/-- The home performs an operation whose message has come: the message goes, and a write that left the package is acknowledged (R114). -/
def serveOp (r : Req) (s : State) : Out :=
  match opMsg s r.id with
  | none => .fault .notEnabled
  | some m =>
    if !opReady s r m then .fault .notEnabled
    else
      let s0 := { s with held := s.held.filter (fun x => x.id != m.id) }
      match spotOf s r.ctx r.ia true true with
      | .error y => .next (putReq { r with phase := .faulted y } s0)
      | .ok p =>
        let s1 := spotTouch p s0
        let a := match r.kind with
          | .atomic op => atomicServe op r p m.stamp s1
          | _ => queueServe r p m.stamp s1
        let s2 := if opOut s1 r p && a.2.phase == .reply && !a.2.sectorPoison then { a.1 with applied := a.1.applied ++ [m] } else a.1
        .next (putReq a.2 s2)

/-- The home, or the peer, answers a read or a write probe. -/
def serveRead (r : Req) (s : State) : Out :=
  match spotOf s r.ctx r.ia true (r.kind == .probe) with
  | .error y =>
    if r.kind = .prefetch then .next (closeEntry (slotKey r.core r.slot) r.entry (dropReq r s))
    else .next (putReq { r with phase := .faulted y } s)
  | .ok (.peer k) =>
    .next (putReq { r with phase := .reply, value := BitVec.ofNat 128 (readLE s.peerMem k r.bytes), ca := 1,
                           sectorPoison := s.peerPoison.contains (k / 128) } s)
  | .ok (.page l) =>
    if r.kind = .prefetch ∧ l.ca ≠ 0 then .next (closeEntry (slotKey r.core r.slot) r.entry (dropReq r s)) else
    let s1 := touchLine (l.pa / 256) (setAccessed l s)
    let d := homeSector s1 l
    let st := kget s1.stamps (l.pa / 128) (0, [])
    let ans := { r with phase := .reply, ca := l.ca + (if l.w then 8 else 0), sector := d, sectorPoison := poisonedAt s1 (l.pa / 128),
                        value := BitVec.ofNat 128 (sectorNat d (r.ia % 128) r.bytes), stamp := st.2, writer := st.1,
                        version := lineVersion s1 (l.pa / 256), image := if r.kind = .txnRead then l.pa / 256 else r.image }
    let slice := (r.kind == .load || r.kind == .prefetch) && l.ca == 0 && allocSlice r.rd r.pol
    .next (putReq ans (if slice
      then sliceFill (slabOf r.core) r.ctx (r.ia / 128) d ans.sectorPoison st.2 st.1 (insertion r.rd r.pol) s1 else s1))

/-- Serving a request reaches a place outside the package: its own, or the ring of a queue operation (R427). -/
def reqOut (s : State) (r : Req) : Bool :=
  goesOut s r.ctx r.ia ||
  (writesHome r.kind && (match spotOf s r.ctx r.ia true true with | .ok p => ringOut s r p | .error _ => false))

/-- HOME_SERVE: the home answers a load, a transactional read, a probe, an atomic, a prefetch or a queue operation; a line may be
evicted from its memory-side cache first (R89). -/
def execHomeServe (rid : Nat) (evict : Option Nat) (s0 : State) : Out :=
  let s := match evict with | some line => evictLine line s0 | none => s0
  match s.reqs.find? (fun r => r.id == rid && r.phase == .toHome) with
  | none => .fault .notEnabled
  | some r =>
    if s.mgmt.resetting ∧ reqOut s r then .fault .notEnabled
    else if writesHome r.kind then serveOp r s
    else if readReady s r then serveRead r s else .fault .notEnabled

/-- CORE_SIDE_COPY_EXPIRY: a copy of a line homed elsewhere is discarded, at the latest 64 ticks after its fill (R110). -/
def execCoreSideCopyExpiry (slab ctx line : Nat) (s : State) : Out :=
  let b := getSlab s slab
  let goes := fun (c : SliceCopy) => c.ctx == ctx && c.sector / 2 == line && slabOfHome (homeOf (c.sector * 128)) != slab
  if b.copies.any goes then .next (setSlab s slab { b with copies := b.copies.filter (fun c => !goes c) }) else .fault .notEnabled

········

## Required action
Return, word for word, every line from the top of the entries down to the line that holds "write probe. -/", both included.

## Your solution
/-- The home performs an operation whose message has come: the message goes, and a write that left the package is acknowledged (R114). -/
def serveOp (r : Req) (s : State) : Out :=
  match opMsg s r.id with
  | none => .fault .notEnabled
  | some m =>
    if !opReady s r m then .fault .notEnabled
    else
      let s0 := { s with held := s.held.filter (fun x => x.id != m.id) }
      match spotOf s r.ctx r.ia true true with
      | .error y => .next (putReq { r with phase := .faulted y } s0)
      | .ok p =>
        let s1 := spotTouch p s0
        let a := match r.kind with
          | .atomic op => atomicServe op r p m.stamp s1
          | _ => queueServe r p m.stamp s1
        let s2 := if opOut s1 r p && a.2.phase == .reply && !a.2.sectorPoison then { a.1 with applied := a.1.applied ++ [m] } else a.1
        .next (putReq a.2 s2)

/-- The home, or the peer, answers a read or a write probe. -/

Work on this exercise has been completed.